IMHO all backgrounds is a set, a bit too large.

I don't think it's too broad. People will filter themselves out. If you intentionally ended in the GS, you probably have a good reason, and fit our target audience.

I'd like to have 3-5 distinct persona, for whom we write our content.

Sounds good but I think the GS is the one place where we may not need to worry about that too much. Let's make a separate issue or discuss separately? (I have a metadoc about this here)

Jun 09 '21 00:06 jorgeorpinel

A lot of information there :)

I think Emre you are right about 3 entry points. Since we have 2 (mixed now into get-started), I would focus first on the 3rd one - experiments management.

Primary persona for that one - tech savvy ML engineer, hands-on ML manager, industry (not students, not DevOps - or only their team asked them to check for other tools). It doesn't mean that we should disregard simplicity. But we should not be educating people on how to use git.

Level: the purpose of get started is to have a document that people can get idea really quick from. It's more like a quick start. Thus - simple commands, hiding long explanations, etc.

Jun 09 '21 05:06 shcheklein

Get Started pages are not tutorials.

Here there is also a Tutorial tag and I think, Quick Start and Get Started are two different kinds. "Get Started" reads like you're about to start something big and these are the first steps. "Quick Start" is saying you're starting with these quickly and can possibly walk the rest by yourself. Get Started feels like let's start and we'll walk together, it doesn't say anything that we'll finish that walking or not. There is no "Get Finished" section. :)

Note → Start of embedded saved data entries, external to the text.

/-! ## `State.setTile` -/

@[simp] theorem State.setTile_time (s : State) (k : Nat) (v : Tile) : (s.setTile k v).time = s.time := rfl
@[simp] theorem State.setTile_cur (s : State) (k : Nat) (v : Tile) : (s.setTile k v).cur = s.cur := rfl
@[simp] theorem State.setTile_inputs (s : State) (k : Nat) (v : Tile) : (s.setTile k v).inputs = s.inputs := rfl
@[simp] theorem State.setTile_args (s : State) (k : Nat) (v : Tile) : (s.setTile k v).args = s.args := rfl
@[simp] theorem State.setTile_vecTurn (s : State) (k : Nat) (v : Tile) : (s.setTile k v).vecTurn = s.vecTurn := rfl
@[simp] theorem State.setTile_late (s : State) (k : Nat) (v : Tile) : (s.setTile k v).late = s.late := rfl
@[simp] theorem State.setTile_fresh (s : State) (k : Nat) (v : Tile) : (s.setTile k v).fresh = s.fresh := rfl
@[simp] theorem State.setTile_nextUid (s : State) (k : Nat) (v : Tile) : (s.setTile k v).nextUid = s.nextUid := rfl
@[simp] theorem State.setTile_nextId (s : State) (k : Nat) (v : Tile) : (s.setTile k v).nextId = s.nextId := rfl
@[simp] theorem State.setTile_mem (s : State) (k : Nat) (v : Tile) : (s.setTile k v).mem = s.mem := rfl
@[simp] theorem State.setTile_unseen (s : State) (k : Nat) (v : Tile) : (s.setTile k v).unseen = s.unseen := rfl
@[simp] theorem State.setTile_tags (s : State) (k : Nat) (v : Tile) : (s.setTile k v).tags = s.tags := rfl
@[simp] theorem State.setTile_closed (s : State) (k : Nat) (v : Tile) : (s.setTile k v).closed = s.closed := rfl
@[simp] theorem State.setTile_locks (s : State) (k : Nat) (v : Tile) : (s.setTile k v).locks = s.locks := rfl
@[simp] theorem State.setTile_badLines (s : State) (k : Nat) (v : Tile) : (s.setTile k v).badLines = s.badLines := rfl
@[simp] theorem State.setTile_flights (s : State) (k : Nat) (v : Tile) : (s.setTile k v).flights = s.flights := rfl
@[simp] theorem State.setTile_slots (s : State) (k : Nat) (v : Tile) : (s.setTile k v).slots = s.slots := rfl
@[simp] theorem State.setTile_cores (s : State) (k : Nat) (v : Tile) : (s.setTile k v).cores = s.cores := rfl
@[simp] theorem State.setTile_tiles (s : State) (k : Nat) (v : Tile) : (s.setTile k v).tiles = s.tiles.set k v {} := rfl
@[simp] theorem State.setTile_subs (s : State) (k : Nat) (v : Tile) : (s.setTile k v).subs = s.subs := rfl
@[simp] theorem State.setTile_quads (s : State) (k : Nat) (v : Tile) : (s.setTile k v).quads = s.quads := rfl
@[simp] theorem State.setTile_banks (s : State) (k : Nat) (v : Tile) : (s.setTile k v).banks = s.banks := rfl
@[simp] theorem State.setTile_roles (s : State) (k : Nat) (v : Tile) : (s.setTile k v).roles = s.roles := rfl
@[simp] theorem State.setTile_absentHubs (s : State) (k : Nat) (v : Tile) : (s.setTile k v).absentHubs = s.absentHubs := rfl
@[simp] theorem State.setTile_epoch (s : State) (k : Nat) (v : Tile) : (s.setTile k v).epoch = s.epoch := rfl
@[simp] theorem State.setTile_recasts (s : State) (k : Nat) (v : Tile) : (s.setTile k v).recasts = s.recasts := rfl
@[simp] theorem State.setTile_recastCode (s : State) (k : Nat) (v : Tile) : (s.setTile k v).recastCode = s.recastCode := rfl
@[simp] theorem State.setTile_noticeSerial (s : State) (k : Nat) (v : Tile) : (s.setTile k v).noticeSerial = s.noticeSerial := rfl
@[simp] theorem State.setTile_leases (s : State) (k : Nat) (v : Tile) : (s.setTile k v).leases = s.leases := rfl
@[simp] theorem State.setTile_windows (s : State) (k : Nat) (v : Tile) : (s.setTile k v).windows = s.windows := rfl
@[simp] theorem State.setTile_census (s : State) (k : Nat) (v : Tile) : (s.setTile k v).census = s.census := rfl
@[simp] theorem State.setTile_conts (s : State) (k : Nat) (v : Tile) : (s.setTile k v).conts = s.conts := rfl
@[simp] theorem State.setTile_hubHeld (s : State) (k : Nat) (v : Tile) : (s.setTile k v).hubHeld = s.hubHeld := rfl
@[simp] theorem State.setTile_pan (s : State) (k : Nat) (v : Tile) : (s.setTile k v).pan = s.pan := rfl
@[simp] theorem State.setTile_flying (s : State) (k : Nat) (v : Tile) : (s.setTile k v).flying = s.flying := rfl
@[simp] theorem State.setTile_arrived (s : State) (k : Nat) (v : Tile) : (s.setTile k v).arrived = s.arrived := rfl
@[simp] theorem State.setTile_launches (s : State) (k : Nat) (v : Tile) : (s.setTile k v).launches = s.launches := rfl
@[simp] theorem State.setTile_gens (s : State) (k : Nat) (v : Tile) : (s.setTile k v).gens = s.gens := rfl
@[simp] theorem State.setTile_pool (s : State) (k : Nat) (v : Tile) : (s.setTile k v).pool = s.pool := rfl
@[simp] theorem State.setTile_admission (s : State) (k : Nat) (v : Tile) : (s.setTile k v).admission = s.admission := rfl
@[simp] theorem State.setTile_joins (s : State) (k : Nat) (v : Tile) : (s.setTile k v).joins = s.joins := rfl
@[simp] theorem State.setTile_rackDue (s : State) (k : Nat) (v : Tile) : (s.setTile k v).rackDue = s.rackDue := rfl
@[simp] theorem State.setTile_ready (s : State) (k : Nat) (v : Tile) : (s.setTile k v).ready = s.ready := rfl
@[simp] theorem State.setTile_moves (s : State) (k : Nat) (v : Tile) : (s.setTile k v).moves = s.moves := rfl
@[simp] theorem State.setTile_pageMoves (s : State) (k : Nat) (v : Tile) : (s.setTile k v).pageMoves = s.pageMoves := rfl
@[simp] theorem State.setTile_walks (s : State) (k : Nat) (v : Tile) : (s.setTile k v).walks = s.walks := rfl
@[simp] theorem State.setTile_pools (s : State) (k : Nat) (v : Tile) : (s.setTile k v).pools = s.pools := rfl
@[simp] theorem State.setTile_freeFrames (s : State) (k : Nat) (v : Tile) : (s.setTile k v).freeFrames = s.freeFrames := rfl
@[simp] theorem State.setTile_lostPages (s : State) (k : Nat) (v : Tile) : (s.setTile k v).lostPages = s.lostPages := rfl
@[simp] theorem State.setTile_chains (s : State) (k : Nat) (v : Tile) : (s.setTile k v).chains = s.chains := rfl
@[simp] theorem State.setTile_mcasts (s : State) (k : Nat) (v : Tile) : (s.setTile k v).mcasts = s.mcasts := rfl
@[simp] theorem State.setTile_copies (s : State) (k : Nat) (v : Tile) : (s.setTile k v).copies = s.copies := rfl
@[simp] theorem State.setTile_scans (s : State) (k : Nat) (v : Tile) : (s.setTile k v).scans = s.scans := rfl
@[simp] theorem State.setTile_power (s : State) (k : Nat) (v : Tile) : (s.setTile k v).power = s.power := rfl
@[simp] theorem State.setTile_sys (s : State) (k : Nat) (v : Tile) : (s.setTile k v).sys = s.sys := rfl
@[simp] theorem State.setTile_trapq (s : State) (k : Nat) (v : Tile) : (s.setTile k v).trapq = s.trapq := rfl
@[simp] theorem State.setTile_orphans (s : State) (k : Nat) (v : Tile) : (s.setTile k v).orphans = s.orphans := rfl
@[simp] theorem State.setTile_kills (s : State) (k : Nat) (v : Tile) : (s.setTile k v).kills = s.kills := rfl
@[simp] theorem State.setTile_reports (s : State) (k : Nat) (v : Tile) : (s.setTile k v).reports = s.reports := rfl
@[simp] theorem State.setTile_kreserved (s : State) (k : Nat) (v : Tile) : (s.setTile k v).kreserved = s.kreserved := rfl
@[simp] theorem State.setTile_kreservedLocked (s : State) (k : Nat) (v : Tile) : (s.setTile k v).kreservedLocked = s.kreservedLocked := rfl
@[simp] theorem State.setTile_enqTlb (s : State) (k : Nat) (v : Tile) : (s.setTile k v).enqTlb = s.enqTlb := rfl
@[simp] theorem State.setTile_host (s : State) (k : Nat) (v : Tile) : (s.setTile k v).host = s.host := rfl
@[simp] theorem State.setTile_freeze (s : State) (k : Nat) (v : Tile) : (s.setTile k v).freeze = s.freeze := rfl
@[simp] theorem State.setTile_images (s : State) (k : Nat) (v : Tile) : (s.setTile k v).images = s.images := rfl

I'd rather rename the sections like (1) Quick Start to Data Management (2) Quick Start to Experiment Management (3) Quick Start to Pipelines and have at most 3000 words for each. (~10 minutes reading.) Another 20 minutes for trying commands and in around 30 minutes, the user should get a gist of the subject.

Jun 09 '21 09:06 iesahin

This is a good Q. I don't think we've measured the read/try time before. I'm hoping it's much less than 1h — not sure that qualifies as "quick"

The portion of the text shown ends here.